The case of Austin & Anor v Sunshine Coast Regional Council  QPEC 50 involved an application to the Planning and Environment Court under section 440 of the Sustainable Planning Act 2009 (SPA) to re-enliven a lapsed development approval.
The Applicants were seeking to develop land to provide for their impending retirement. The Applicants obtained a development approval to reconfigure land and for a material change of use of land from rural to park residential. The development application took effect on 3 April 2007. The Applicants lodged eight further applications to the Council. Two were in relation to changes to the approval, three were in relation to operational works permits and three were requests to extend the relevant period of the development approval.
The development approval lapsed on 3 April 2017 because the Applicants failed to make a further extension application to the Council while the development approval was current. As such, the Applicants were unable to make an application to the Council for a further extension and had to seek the Court's discretion to excuse non-compliance with the requirements of the SPA.
Court found that the SPA governed the application despite having been repealed
The Court had to determine whether the SPA continued to apply in the relevant circumstances, specifically the discretionary power in section 440 of the SPA which vests in the Court the power to excuse non-compliance with a provision of the SPA. This issue arose as the application was filed but had not been determined prior to the commencement of the Planning Act 2016 (PA) and the consequential repeal of the SPA. The Court accepted that section 311 of the PA operates to preserve the SPA's application, and relief under section 440 of the SPA was available.
Court identified a number of factors relevant to its decision to extend the relevant period
There were a number of matters the Court took into account in determining that it was appropriate for it to exercise its discretion.

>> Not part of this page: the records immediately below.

-- ==== Sys2Proof/Tests/Slice0.lean ====
section
/-! SUPPORT. Tests with the spec's own vectors (95_test_vectors.md), the WellFormed smoke test, and a witness for every
statement that has hypotheses. -/

namespace Sys2Proof.Tests

open Sys2Proof.Machine Sys2Proof.Safety

/-! ### Helpers -/

/-- The reset state with the host about to issue `c`. -/
def withCmd (c : Cmd) : State := { State.reset with host := [.issue c] }

/-- What one step has delivered. -/
def delivered (o : Host.Outcome State Fault Refusal) : List Res :=
  match o with
  | .next t => t.results
  | .fault _ => []
  | .refused _ => []

/-- What one step has logged. -/
def logged (o : Host.Outcome State Fault Refusal) : List FaultRecord :=
  match o with
  | .next t => t.faultLog
  | .fault _ => []
  | .refused _ => []

/-- CRC16 [0x01] in flight after its first bit iteration (the bit trace of 95_test_vectors.md §2.3). -/
def inFlightCrc : State :=
  { State.reset with
    phase := .busy, inflight := some ⟨.crc16 [0x01#8], 7⟩,
    regs := { Datapath.reset with crc := 0x7FFF#16, bitk := 1#4 } }

/-! ### WellFormed: the one check refuses (R208, V-DEC-6) and lets the bound itself pass (V-DEC-7) -/

theorem test_wf_refuses_overlong_crc16 : Instr.wf (some 2) (.crc16 [0#8, 0#8, 0#8]) = false := by decide
theorem test_wf_refuses_overlong_lrc : Instr.wf (some 2) (.lrc [0#8, 0#8, 0#8]) = false := by decide
theorem test_wf_refuses_overlong_dump : Instr.wf (some 0) (.dump [0#8]) = false := by decide
theorem test_wf_refuses_overlong_receive : Instr.wf (some 1) (.receive [0#8, 0#8] 2) = false := by decide
theorem test_wf_takes_the_bound : Instr.wf (some 2) (.crc16 [0#8, 0#8]) = true := by decide

/-! ### Decode: words written out from R61 -/

theorem test_decode_bin2ascii : decode none ⟨0b00000001#8, .oByte 0x41#8⟩ = .ok (.bin2ascii 0x41#8) := by decide
theorem test_decode_parity8 : decode none ⟨0b00000010#8, .oByte 0x7B#8⟩ = .ok (.parity8 0x7B#8) := by decide
theorem test_decode_crc16 : decode none ⟨0b00000011#8, .oSeq [0x01#8]⟩ = .ok (.crc16 [0x01#8]) := by decide
theorem test_decode_lrc : decode none ⟨0b00000100#8, .oSeq [0x01#8]⟩ = .ok (.lrc [0x01#8]) := by decide
theorem test_decode_build : decode none ⟨0b00000101#8, .oHdr ⟨1#8, 2#8, 3#8, 4#8, 5#8, 6#8⟩⟩ =
    .ok (.build ⟨1#8, 2#8, 3#8, 4#8, 5#8, 6#8⟩) := by decide
theorem test_decode_dump : decode none ⟨0b00000110#8, .oSeq []⟩ = .ok (.dump []) := by decide
theorem test_decode_receive : decode none ⟨0b00000111#8, .oRecv [0xFF#8] (-1)⟩ = .ok (.receive [0xFF#8] (-1)) := by decide
theorem test_decode_reserved : decode none ⟨0x08#8, .oSeq []⟩ = .error .illegalCommand := by decide
theorem test_decode_wrong_shape_before_too_long :
    decode (some 0) ⟨0x05#8, .oSeq [0x01#8]⟩ = .error .illegalCommand := by decide
theorem test_table_word : decodeTableWord 8 0x07 = some (.receive [] 0) := by decide
theorem test_table_word_reserved : decodeTableWord 8 0x00 = none := by decide
theorem test_fetch_word_runs : delivered (step (State.reset.withFetchWord 8 0x03)) =
    [⟨0x03#8, .ok, .crc 0xFF#8 0xFF#8⟩] := by decide

/-! ### The commands, at most two vectors each -/

/-- V-A2A-9. -/
theorem test_bin2ascii_F : delivered (step (withCmd ⟨0x01#8, .oByte 0x46#8⟩)) = [⟨0x01#8, .ok, .ch 0x46#8⟩] := by decide
/-- V-A2A-11. -/
theorem test_bin2ascii_lowercase : delivered (step (withCmd ⟨0x01#8, .oByte 0x61#8⟩)) =
    [⟨0x01#8, .outOfHexRange, .absent⟩] := by decide
/-- V-PAR-4. -/
theorem test_parity8_top_bit : delivered (step (withCmd ⟨0x02#8, .oByte 0x80#8⟩)) = [⟨0x02#8, .ok, .bit 1#1⟩] := by decide
/-- V-PAR-7. -/
theorem test_parity8_A5 : delivered (step (withCmd ⟨0x02#8, .oByte 0xA5#8⟩)) = [⟨0x02#8, .ok, .bit 0#1⟩] := by decide
/-- V-SRC-1. -/
theorem test_crc16_known : delivered (step (withCmd ⟨0x03#8, .oSeq [0x01#8, 0x04#8, 0#8, 0#8, 0#8, 0x01#8]⟩)) =
    [⟨0x03#8, .ok, .crc 0x31#8 0xCA#8⟩] := by decide +kernel
/-- V-CRC-6. -/
theorem test_crc16_check : crcCore [0x31#8, 0x32#8, 0x33#8, 0x34#8, 0x35#8, 0x36#8, 0x37#8, 0x38#8, 0x39#8] =
    0x4B37#16 := by decide +kernel
/-- V-SRC-2. -/
theorem test_lrc_known : delivered (step (withCmd ⟨0x04#8, .oSeq [0x01#8, 0x03#8, 0#8, 0x80#8, 0#8, 0x01#8]⟩)) =
    [⟨0x04#8, .ok, .lrc 0x7B#8 [0x37#8, 0x42#8]⟩] := by decide
/-- V-LRC-5. -/
theorem test_lrc_wraps : delivered (step (withCmd ⟨0x04#8, .oSeq [0x80#8, 0x80#8]⟩)) =
    [⟨0x04#8, .ok, .lrc 0x00#8 [0x30#8, 0x30#8]⟩] := by decide
/-- V-BLD-5. -/
theorem test_build : delivered (step (withCmd ⟨0x05#8, .oHdr ⟨0x11#8, 0x03#8, 0#8, 0x6B#8, 0#8, 0x03#8⟩⟩)) =
    [⟨0x05#8, .ok, .frame [0x11#8, 0x03#8, 0#8, 0x6B#8, 0#8, 0x03#8, 0x76#8, 0x87#8]⟩] := by decide +kernel
/-- V-DMP-3. -/
theorem test_dump : delivered (step (withCmd ⟨0x06#8, .oSeq [0x0A#8, 0xFF#8]⟩)) =
    [⟨0x06#8, .ok, .text [0x30#8, 0x78#8, 0x30#8, 0x41#8, 0x2C#8, 0x20#8, 0x30#8, 0x78#8, 0x46#8, 0x46#8]⟩] := by decide
/-- V-RCV-10. -/
theorem test_receive_three_bytes : delivered (step (withCmd ⟨0x07#8, .oRecv [0x01#8, 0x7E#8, 0x80#8] 3⟩)) =
    [⟨0x07#8, .ok, .ok 1#1⟩] := by decide
/-- V-RCV-14: no result, one record. -/
theorem test_receive_short : delivered (step (withCmd ⟨0x07#8, .oRecv [0#8] 1⟩)) = [] ∧
    logged (step (withCmd ⟨0x07#8, .oRecv [0#8] 1⟩)) = [⟨0x07#8, .shortFrame⟩] := by decide
/-- V-DEC-1. -/
theorem test_reserved_is_logged : logged (step (withCmd ⟨0x00#8, .oByte 0x41#8⟩)) =
    [⟨0x00#8, .illegalCommand⟩] := by decide
/-- The second row of the bit trace of 95_test_vectors.md §2.3. -/
theorem test_micro_step_bit_trace : (match microStep inFlightCrc with
    | .next t => t.regs.crc
    | .fault _ => 0#16
    | .refused _ => 0#16) = 0x9FFE#16 := by decide
/-- The codes of R66 and R200. -/
theorem test_codes : statusCode .checksumMismatch = 0x4#4 ∧ statusCode .outOfHexRange = 0x2#4 ∧
    faultCode .illegalCommand = 0x8#4 ∧ faultCode .operandTooLong = 0xA#4 := by decide
/-- V-RCV-5's message is V-RCV-1's with bit 0 of byte 0 flipped. -/
theorem test_flip : flipBit [0x01#8, 0x04#8] 0 0 = [0x00#8, 0x04#8] := by decide
/-- R68's example. -/
theorem test_listing_bin2ascii : commandText (.bin2ascii 0x41#8) =
    asciiCodes ['B', 'I', 'N', '2', 'A', 'S', 'C', 'I', 'I', ' ', '0', 'x', '4', '1'] := by decide
/-- R68's example. -/
theorem test_listing_receive : commandText (.receive [0xFF#8, 0xFF#8] 2) =
    asciiCodes ['R', 'E', 'C', 'E', 'I', 'V', 'E', ' ', '[', '0', 'x', 'F', 'F', ',', ' ', '0', 'x', 'F', 'F', ']', ',',
      ' ', '2'] := by decide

The Court firstly noted the Council's lack of opposition to the application and preparedness to consent to the orders sought was relevant, citing Devy & Anor v Logan City Council  QPEC 96 as the relevant authority.
The Court also noted that the Applicants' failure to make the application for the extension to the Council before the expiration of the statutory deadline was a product of oversight only. It was also relevant that the application to the Court had been made in a timely fashion.
Further, the Court thought it was relevant that the Applicants were continuing to take steps to complete the development by carrying out operational works and selling the proposed lots.
Lastly, the Court noted that no concurrence agencies needed to be consulted.
The Court therefore determined that it was appropriate to exercise its discretion under section 440 of the SPA and re-enlivened the lapsed development approval.